*** MATERIAL FOR THIS TASK Section Begins ***
/-- X3 and X7: the COMMITFLASH frames E4 and E11. -/
theorem test_commitFlash : seen (exec (.commitFlash ident 0 0 0x5EB9) State.reset)
      = some ([], some ⟨.decoded .commitFlash 0 0, .none⟩) ∧
    seen (exec (.commitFlash ident 7 9 0x4A00) State.reset)
      = some ([], some ⟨.decoded .commitFlash 7 9, .none⟩) := by decide +kernel

/-- B2. -/
theorem test_feed_appends : seen (exec (.feed [0x55, 0x55, 0x06]) (holding [0xAA, 0xAA]))
    = some ([0xAA, 0xAA, 0x55, 0x55, 0x06], some ⟨.nothing, .none⟩) := by decide

/-- B13, B14: overflow appends nothing; exactly filling is no overflow. -/
theorem test_feed_at_capacity :
    seenAfterFault (exec (.feed [1, 2, 3, 4, 5]) (capped 10 [1, 2, 3, 4, 5, 6]))
      = some ([1, 2, 3, 4, 5, 6], some ⟨.nothing, .bufferOverflow⟩) ∧
    seen (exec (.feed [7, 8, 9, 10]) (capped 10 [1, 2, 3, 4, 5, 6]))
      = some ([1, 2, 3, 4, 5, 6, 7, 8, 9, 10], some ⟨.nothing, .none⟩) := by decide

/-- B10: two frames in arrival order. -/
theorem test_drain_two_frames : seen (exec .drain (holding (frameF.toBytes ++ frameG.toBytes)))
    = some ([], some ⟨.frames [frameF, frameG], .none⟩) := by decide

/-- B8, B9: LEN 14 keeps everything, LEN 15 discards everything. -/
theorem test_drain_misaligned : seen (exec .drain (holding (frameF.toBytes ++ frameG.toBytes.take 4)))
      = some (frameF.toBytes ++ frameG.toBytes.take 4, some ⟨.frames [], .none⟩) ∧
    seen (exec .drain (holding (frameF.toBytes ++ frameG.toBytes.take 5)))
      = some ([], some ⟨.frames [], .frameMisalignment⟩) := by decide

/-- Section 2.6 of spec/95_test_vectors.md: both sides of range boundaries. -/
theorem test_rmux_boundaries : [0, 29, 30, 59, 60, 61, 64, 67, 71, 72, 73, 77, 78].map (rmux RangeBase.listingOrder)
    = [(some .linReal, 0), (some .linReal, 29), (some .linCorr, 0), (some .linCorr, 29), (some .segCount, 0),
       (some .adCal, 0), (some .adCal, 3), (some .vdacCal, 0), (some .vdacCal, 4), (some .emissivity, 0),
       (some .emissivity, 1), (some .curCal, 3), (some .peakHold, 0)] := by decide

/-- The same section, the end of the table, through the operation. -/
theorem test_rmux_end : seen (exec (.rmux 91) State.reset) = some ([], some ⟨.selected (some .password) 0, .none⟩) ∧
    seen (exec (.rmux 92) State.reset) = some ([], some ⟨.selected none 0, .none⟩) ∧
    seen (exec (.rmux 255) State.reset) = some ([], some ⟨.selected none 0, .none⟩) := by decide

/-! ### The step, the host's readings and sequences, the text form -/

/-- R145, R143: reset empties BUF, and an idle block holds it. -/
theorem test_step_reset_and_idle : seen (step { offered [.reset] with buf := [1, 2, 3] }) = some ([], none) ∧
    seen (step (holding [1, 2, 3])) = some ([1, 2, 3], none) := by decide

/-- A word of the opcode table runs first after reset. -/
theorem test_step_fetch_word : seen (step (State.reset.withFetchWord 8 4)) = some ([], some ⟨.frames [], .none⟩) ∧
    seen (step (State.reset.withFetchWord 80 0xAAAA5555060200014CC2))
      = some ([], some ⟨.decoded .modify 2 1, .none⟩) := by decide +kernel

/-- The table of R125 and the codes of R97. -/
theorem test_codes : Event.code .none = 0 ∧ Event.code .checksumMismatch = 1 ∧ Event.code .frameMisalignment = 2 ∧
    Event.code .unknownFunction = 3 ∧ Event.code .bufferOverflow = 4 ∧ selectCode (some .linReal) = 0 ∧
    selectCode (some .password) = 13 ∧ selectCode none = 15 := by decide

/-- Section 2.7 of spec/95_test_vectors.md. -/
theorem test_readings : asSigned16 32768 = -32768 ∧ asSigned16 65526 = -10 ∧ ofSigned16 (-10) = some 65526 ∧
    tenths 1234 = 1234 / 10 ∧ tenthsSigned 65526 = -1 := by decide +kernel

/-- A layout of fields, of the tests' own: the source gives none (N6, N7). -/
def layout : HostLayout where
  pointScale := fun _ => ⟨true, true⟩
  kind := fun _ _ => .number ⟨true, false⟩
  toggle := fun g => ⟨⟨0, by cases g <;> decide⟩, [1], 1, 0, ⟨⟨1, by cases g <;> decide⟩, none⟩⟩
  splitDate := fun k v => if k = 0 then ⟨none, some (v.toNat % 256), none⟩ else ⟨none, none, some (v.toNat % 256)⟩
  recombineDate := fun r0 r1 => some ⟨r0.toNat / 256 + r1.toNat / 256 * 256, r0.toNat % 256, r1.toNat % 256⟩
  joinDate := fun d =>
    (BitVec.ofNat 16 (d.year % 256 * 256 + d.month), BitVec.ofNat 16 (d.year / 256 * 256 + d.dayNumber))
  countOutside := fun t _ => t
  thresholdValue := fun _ _ q => BitVec.ofInt 16 (q * 10).floor
  scalarWrites := fun f _ => ⟨(⟨0, by cases f <;> decide⟩, 7), none⟩
  emissivityWrites := fun _ => ⟨(⟨0, by decide⟩, 1000), none⟩
  queryReads := fun r => [(⟨0, by cases r <;> decide⟩, 0)]

/-- A Register Map that has learnt nothing: full count, points 0. -/
def emptyMap : RegisterMap := ⟨⟨30, Vector.replicate 30 0, Vector.replicate 30 0, by decide, by decide⟩, []⟩

/-- An open session with that map. -/
def session : Session := Session.openNew ident emptyMap

/-- P6: the six commands of a write of two points. -/
theorem test_linearization_write :
    (session.submit layout RangeBase.listingOrder (.linearization [⟨1000, 1010⟩, ⟨2000, 1990⟩])).toOption
    = some [.encode ident 6 0 1000, .encode ident 6 30 1010, .encode ident 6 1 2000, .encode ident 6 31 1990,
        .encode ident 6 60 2, .encode ident 255 0 0] := by decide

/-- S8: 100 passes, 100.01 and -0.01 fail. -/
theorem test_emissivity_bounds :
    (checkedEmissivity layout 100).toOption = some [(⟨0, by decide⟩, 1000)] ∧
    (checkedEmissivity layout (10001 / 100)).toOption = none ∧
    (checkedEmissivity layout (-1 / 100)).toOption = none := by decide +kernel

/-- S7, R113: with the flag off no threshold is written, with it on the threshold comes after the flag. -/
theorem test_toggle_write :
    (session.submit layout RangeBase.listingOrder (.toggle .lowAlarm false ⟨50, none⟩)).toOption
      = some [.encode ident 6 82 0, .encode ident 255 0 0] ∧
    (session.submit layout RangeBase.listingOrder (.toggle .lowAlarm true ⟨50, none⟩)).toOption
      = some [.encode ident 6 82 1, .encode ident 6 83 500, .encode ident 255 0 0] := by decide +kernel

/-- Section 2.7 of spec/95_test_vectors.md: 65526 read in signed tenths is -1.0. -/
theorem test_interpret_point :
    interpretDecoded layout RangeBase.listingOrder 31 65526 = some (.linearPointUpdated .line 1 (-1)) ∧
    interpretDecoded layout RangeBase.listingOrder 91 1 = none ∧
    interpretDecoded layout RangeBase.listingOrder 92 1 = none := by decide +kernel

/-- S6: a count of 5 clears points 5 to 29 and keeps point 4. -/
theorem test_segment_count :
    let m := ((emptyMap.apply layout (.linearPointUpdated .real 4 12)).apply layout (.linearPointUpdated .real 5 9)).apply
      layout (.segmentCountUpdated 5)
    m.table.point? .real 4 = some 12 ∧ m.table.point? .real 5 = some 0 ∧ m.table.point? .real 29 = some 0 := by
  decide +kernel

/-- R110: a threshold is read while its group is on and is stale once it is off. -/
theorem test_threshold_stale :
    let m := (emptyMap.apply layout (.field .lowAlarm 1 (.number 50))).apply layout (.toggleUpdated .lowAlarm true)
    m.threshold? layout .lowAlarm ⟨1, by decide⟩ = some (.number 50) ∧
    (m.apply layout (.toggleUpdated .lowAlarm false)).threshold? layout .lowAlarm ⟨1, by decide⟩ = none := by
  decide +kernel

/-- R107: a date whose year spans the two DEV_ID registers recombines from what was written, once both are learnt. -/
theorem test_device_date :
    layout.joinDate ⟨2024, 7, 31⟩ = (0xE807, 0x071F) ∧
    (let learn := fun (m : RegisterMap) (addr : Byte) (v : Word) =>
        ((interpretDecoded layout RangeBase.listingOrder addr v).map (m.apply layout)).getD m
     (learn emptyMap 89 0xE807).deviceDate? layout = none ∧
     (learn (learn emptyMap 89 0xE807) 90 0x071F).deviceDate? layout = some ⟨2024, 7, 31⟩) := by decide +kernel

/-- R58: the text of a command and of a response, as spec/95_test_vectors.md writes them. -/
theorem test_text : textInstr (.encode ident 6 72 95) = "ENCODE AA AA 55 55, MODIFY, 72, 95" ∧
    textResponse ⟨.frame frameG, .none⟩ = "=> frame=AA AA 55 55 06 48 00 5F 2D 95" ∧
    textResponse ⟨.selected (some .emissivity) 0, .none⟩ = "=> sel=EMISSIVITY index=0" := by decide +kernel

/-! ### Data that meet the hypotheses of the obligations, one theorem an obligation, at the bounds of its clauses -/

theorem witness_ResetInputOnlyEmptiesBuffer :
    ({ offered [.reset, .packet (.command [4])] with buf := [1] }).port = .reset :: [.packet (.command [4])] := by decide

theorem witness_IdleBlockHoldsState : (holding [1, 2, 3]).port = [] := by decide

theorem witness_StepRunsDecodedInstruction :
    (offered [.packet (.command [5, 31]), .reset]).port = .packet (.command [5, 31]) :: [.reset] ∧
    decode (.command [5, 31]) = .ok (.rmux 31) := by decide

theorem witness_IllFormedTransactionsRefused :
    (offered [.packet (.command [6])]).port = .packet (.command [6]) :: [] ∧
    (Packet.command [6]).wf = false ∧ refusal (step (offered [.packet (.command [6])]))
      = some (.illFormed .reservedSelector) := by decide

theorem witness_FetchWordIsRunNext : decodeTableWord 8 5 = some (.rmux 0) := by decide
*** MATERIAL FOR THIS TASK Section Ends ***
TASK DETAILS: Output only an exact transcription of the lines above from the one with "some ⟨.nothing, .bufferOverflow⟩) ∧" up to and including the one with "discards everything. -/".

WRITTEN RESPONSE:
      = some ([1, 2, 3, 4, 5, 6], some ⟨.nothing, .bufferOverflow⟩) ∧
    seen (exec (.feed [7, 8, 9, 10]) (capped 10 [1, 2, 3, 4, 5, 6]))
      = some ([1, 2, 3, 4, 5, 6, 7, 8, 9, 10], some ⟨.nothing, .none⟩) := by decide

/-- B10: two frames in arrival order. -/
theorem test_drain_two_frames : seen (exec .drain (holding (frameF.toBytes ++ frameG.toBytes)))
    = some ([], some ⟨.frames [frameF, frameG], .none⟩) := by decide

/-- B8, B9: LEN 14 keeps everything, LEN 15 discards everything. -/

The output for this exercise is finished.